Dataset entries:
****************

/-- 44_stack.md R106: a valid frame access of a machine meets a cell of the live window, so of the stack region and of the
image, and every cell of the live window is met by some displacement where D is 0. -/
def Obligations.FrameAccessMeetsTheLiveWindow : Prop :=
  (∀ (s : State) (num : Word), s.Inv → s.FrameValid num →
    ∃ a : Nat, (a : Int) = (s.top : Int) + s.regs.d.toInt + num.toInt ∧
      s.top ≤ a ∧ a ≤ s.bottom ∧ s.roof ≤ a ∧ a < s.memCells) ∧
  (∀ (s : State) (a : Nat), s.Inv → 0 < s.size → s.regs.d = 0 → s.top ≤ a → a ≤ s.bottom →
    s.FrameValid (wrap32 ((a : Int) - s.top)) ∧
      (s.top : Int) + s.regs.d.toInt + (wrap32 ((a : Int) - s.top)).toInt = a)

/-- 44_stack.md R107: with a live stack, the exact check and one that wraps `D + num` to 32 bits differ exactly where
`D + num + 2^32` lies in [0, BOTTOM - top], and there `load` raises INVALID_STACK_OPERATION. -/
def Obligations.FrameSumIsExactInTheWrappingBand : Prop :=
  ∀ (s : State) (num : Word), s.Inv → 0 < s.size →
    (((0 ≤ (wrap32 (s.regs.d.toInt + num.toInt)).toInt ∧
        (s.top : Int) + (wrap32 (s.regs.d.toInt + num.toInt)).toInt ≤ s.bottom) ↔ ¬ s.FrameValid num) ↔
      (0 ≤ s.regs.d.toInt + num.toInt + 2 ^ 32 ∧
        s.regs.d.toInt + num.toInt + 2 ^ 32 ≤ (s.bottom : Int) - s.top)) ∧
    (s.regs.d.toInt + num.toInt < -(2 ^ 31) → ∀ r : Reg,
      exec (.load r.index num) s = .next { s with status := .invalidStackOperation })

/-! ### Input and output -/

/-- 45_io.md R117: the three answers of an `IN_TOKEN` request, by `IN_PARSE` of the machine's device (R114). -/
def Obligations.InReadsAToken : Prop :=
  (∀ (s : State) (r : Reg) (v : Word) (rest : List Byte), s.dev.inputAnswers = true →
    inParse s.dev.parser s.dev.input = (.value v, rest) → ∃ t,
    exec (.inp r.index) s = .next t ∧
    t = { s with
      regs := s.regs.set r v, ip := wrap32 (s.ip.toInt + 2), dev := { s.dev with input := rest } } ∧
    (s.status = .ok → stepReturns t = true)) ∧
  (∀ (s : State) (r : Reg) (rest : List Byte), s.dev.inputAnswers = true →
    inParse s.dev.parser s.dev.input = (.endOfInput, rest) → ∃ t,
    exec (.inp r.index) s = .next t ∧
    t = { s with
      regs := (s.regs.set .C 0).set r (-1), ip := wrap32 (s.ip.toInt + 2), dev := { s.dev with input := rest } } ∧
    (s.status = .ok → stepReturns t = true)) ∧
  (∀ (s : State) (r : Reg) (rest : List Byte), s.dev.inputAnswers = true →
    inParse s.dev.parser s.dev.input = (.malformed, rest) →
    exec (.inp r.index) s = .next { s with status := .ioError, dev := { s.dev with input := rest } }) ∧
  (∀ (s : State) (cell : Word), InvalidRegCell cell →
    exec (.inp cell) s = .next { s with status := .illegalOperand }) ∧
  (∀ cell : Word, encode (.inp cell) = [12, cell])

/-- 45_io.md R119: the byte is zero-extended. -/
def Obligations.GetReadsOneByte : Prop :=
  (∀ (s : State) (r : Reg) (b : Byte) (rest : List Byte), s.dev.inputAnswers = true → s.dev.input = b :: rest → ∃ t,
    exec (.get r.index) s = .next t ∧
    t = { s with
      regs := s.regs.set r (wrap32 b.toNat), ip := wrap32 (s.ip.toInt + 2), dev := { s.dev with input := rest } } ∧
    (t.regs.get r).toInt = b.toNat ∧ (s.status = .ok → stepReturns t = true)) ∧
  (∀ (s : State) (r : Reg), s.dev.inputAnswers = true → s.dev.input = [] → ∃ t,
    exec (.get r.index) s = .next t ∧
    t = { s with regs := (s.regs.set .C 0).set r (-1), ip := wrap32 (s.ip.toInt + 2) } ∧
    (s.status = .ok → stepReturns t = true)) ∧
  (∀ (s : State) (cell : Word), InvalidRegCell cell →
    exec (.get cell) s = .next { s with status := .illegalOperand }) ∧
  (∀ cell : Word, encode (.get cell) = [13, cell])

/-- 45_io.md R118: at end of input `in C` and `get C` leave C = -1, and `in reg` and `get reg` leave C = 0 and -1 in any other
register. -/
def Obligations.EndOfInputWritesCThenTheOperand : Prop :=
  ∀ (s : State) (r : Reg) (rest : List Byte), s.dev.inputAnswers = true →
    (inParse s.dev.parser s.dev.input = (.endOfInput, rest) → ∃ t, exec (.inp r.index) s = .next t ∧
      (r = .C → t.regs.c.toInt = -1) ∧ (r ≠ .C → t.regs.c = 0 ∧ (t.regs.get r).toInt = -1)) ∧
    (s.dev.input = [] → ∃ t, exec (.get r.index) s = .next t ∧
      (r = .C → t.regs.c.toInt = -1) ∧ (r ≠ .C → t.regs.c = 0 ∧ (t.regs.get r).toInt = -1))

/-- 45_io.md R120: the raw cell goes to the device, and the stream gains its digits. -/
def Obligations.OutPassesItsRegister : Prop :=
  (∀ (s : State) (r : Reg), s.dev.outputAnswers = true → ∃ t,
    exec (.out r.index) s = .next t ∧
    t = { s with
      ip := wrap32 (s.ip.toInt + 2), dev := { s.dev with output := s.dev.output ++ [.dec (s.regs.get r)] } } ∧
    t.dev.outputBytes = s.dev.outputBytes ++ (OutItem.dec (s.regs.get r)).bytes ∧
    (s.status = .ok → stepReturns t = true)) ∧
  (∀ (s : State) (cell : Word), InvalidRegCell cell →
    exec (.out cell) s = .next { s with status := .illegalOperand }) ∧
  (∀ cell : Word, encode (.out cell) = [14, cell])

/-- 45_io.md R121: a value in [0,255] is appended as one byte; any other raises ILLEGAL_OPERAND, whether or not the device
would answer, and nothing is output. -/
def Obligations.PutWritesOneByteInRange : Prop :=
  (∀ (s : State) (r : Reg) (b : Byte), s.dev.outputAnswers = true → (s.regs.get r).toInt = b.toNat → ∃ t,
    exec (.put r.index) s = .next t ∧
    t = { s with
      ip := wrap32 (s.ip.toInt + 2), dev := { s.dev with output := s.dev.output ++ [.byte b] } } ∧
    t.dev.outputBytes = s.dev.outputBytes ++ [b] ∧ (s.status = .ok → stepReturns t = true)) ∧
  (∀ (s : State) (r : Reg), ¬ (0 ≤ (s.regs.get r).toInt ∧ (s.regs.get r).toInt ≤ 255) →
    exec (.put r.index) s = .next { s with status := .illegalOperand }) ∧
  (∀ (s : State) (cell : Word), InvalidRegCell cell →
    exec (.put cell) s = .next { s with status := .illegalOperand }) ∧
  (∀ cell : Word, encode (.put cell) = [15, cell])

/-- What the model answers where the device does not (45_io.md R113; D16 and U8: stuck; log 5): an I/O instruction whose checks
pass has no next state, and one whose checks fail raises all the same. -/
def Obligations.UnansweredRequestsAreStuck : Prop :=
  (∀ (s : State) (r : Reg), s.dev.inputAnswers = false →
    exec (.inp r.index) s = .fault .ioBlocked ∧ exec (.get r.index) s = .fault .ioBlocked) ∧
  (∀ (s : State) (r : Reg), s.dev.outputAnswers = false →
    exec (.out r.index) s = .fault .ioBlocked ∧
    (0 ≤ (s.regs.get r).toInt → (s.regs.get r).toInt ≤ 255 → exec (.put r.index) s = .fault .ioBlocked)) ∧
  (∀ (s : State) (i : Instr), i.isIo = true → i.wellFormed = false →
    exec i s = .next { s with status := .illegalOperand })

/-- 45_io.md R114, the default IN_PARSE: leading whitespace is skipped; with nothing left it is end of input; else the maximal
run of other bytes is consumed, is a value where it matches `[+-]?[0-9]+` and fits a cell, and is malformed otherwise. Whatever
IN_PARSE a machine was created with, a request consumes a prefix of the input. -/
def Obligations.DefaultTokenGrammar : Prop :=
  (∀ ws : List Byte, ws.all isSpaceByte = true → inParse .spec ws = (.endOfInput, [])) ∧
  (∀ ws ds rest : List Byte, ∀ sign : List Byte, ∀ m : Int,
    ws.all isSpaceByte = true → (sign = [] ∧ m = 1 ∨ sign = [0x2B] ∧ m = 1 ∨ sign = [0x2D] ∧ m = -1) →
    ds ≠ [] → ds.all isDigitByte = true → (∀ b bs, rest = b :: bs → isSpaceByte b = true) →
    inParse .spec (ws ++ (sign ++ ds) ++ rest) =
      (if -(2 ^ 31) ≤ m * decimalValue ds ∧ m * decimalValue ds ≤ 2 ^ 31 - 1
        then .value (wrap32 (m * decimalValue ds)) else .malformed, rest)) ∧
  (∀ ws tok rest : List Byte,
    ws.all isSpaceByte = true → tok ≠ [] → (∀ b ∈ tok, isSpaceByte b = false) →
    (∀ sign ds, sign = [] ∨ sign = [0x2B] ∨ sign = [0x2D] → ds ≠ [] → ds.all isDigitByte = true → tok ≠ sign ++ ds) →
    (∀ b bs, rest = b :: bs → isSpaceByte b = true) →
    inParse .spec (ws ++ tok ++ rest) = (.malformed, rest)) ∧
  (∀ (p : Parser) (input : List Byte), ∃ consumed, input = consumed ++ (inParse p input).2)

/-- 45_io.md R116: `OUT_BYTE` appends its byte, and `OUT_DEC(w)` digit bytes that write `w mod 2^32` in decimal, without a
leading zero but for 0 itself. A device that answers accepts, and no output instruction raises IO_ERROR. -/
def Obligations.OutputRendering : Prop :=
  (∀ b : Byte, (OutItem.byte b).bytes = [b]) ∧
  (∀ w : Word, (OutItem.dec w).bytes ≠ [] ∧ (OutItem.dec w).bytes.all isDigitByte = true ∧
    (decimalValue (OutItem.dec w).bytes : Int) = w.toInt % 2 ^ 32 ∧
    ((OutItem.dec w).bytes.head? = some 0x30 → (OutItem.dec w).bytes = [0x30])) ∧
  (∀ (d : Device) (item : OutItem), d.outputAnswers = true →
    ∃ d', d.accept item = some d' ∧ d'.outputBytes = d.outputBytes ++ item.bytes) ∧
  (∀ (s t : State) (cell : Word), s.status = .ok → exec (.out cell) s = .next t ∨ exec (.put cell) s = .next t →
    t.status ≠ .ioError)

/-- The device is reached only through `in`, `get`, `out` and `put` (60_exceptions.md R131): every other instruction does the
same whatever the device is, and leaves it alone. (The only fault among them is the model's own noSuchCell, log 9.) -/
def Obligations.OtherInstructionsIgnoreTheDevice : Prop :=
  ∀ (i : Instr) (s : State) (d : Device), i.isIo = false →
    (∀ t, exec i s = .next t → t.dev = s.dev ∧ exec i { s with dev := d } = .next { t with dev := d }) ∧
    (∀ f, exec i s = .fault f → exec i { s with dev := d } = .fault f)

/-! ### Fetch, decode and dispatch -/

/-- A step runs the decoded instruction (R78, R83): where the status is OK, `ip` lies in [0, ROOF) and the cells from `ip` on
decode to an instruction, the step is that instruction's handler at that state. -/
def Obligations.StepRunsTheDecodedInstruction : Prop :=
  ∀ (s : State) (i : Instr) (rest : List Word), s.status = .ok → s.InRegion →
    decodeCells (s.cellsFrom s.ip.toInt.toNat) = .ok (i, rest) → step s = exec i s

****************

From the data above, return every line from the line that has "inParse s.dev.parser s.dev.input = (.malformed, rest)" up to and including the line that has "(∀ (s : State) (r : Reg) (b : Byte) (rest", exactly.

    inParse s.dev.parser s.dev.input = (.malformed, rest) →
    exec (.inp r.index) s = .next { s with status := .ioError, dev := { s.dev with input := rest } }) ∧
  (∀ (s : State) (cell : Word), InvalidRegCell cell →
    exec (.inp cell) s = .next { s with status := .illegalOperand }) ∧
  (∀ cell : Word, encode (.inp cell) = [12, cell])

/-- 45_io.md R119: the byte is zero-extended. -/
def Obligations.GetReadsOneByte : Prop :=
  (∀ (s : State) (r : Reg) (b : Byte) (rest : List Byte), s.dev.inputAnswers = true → s.dev.input = b :: rest → ∃ t,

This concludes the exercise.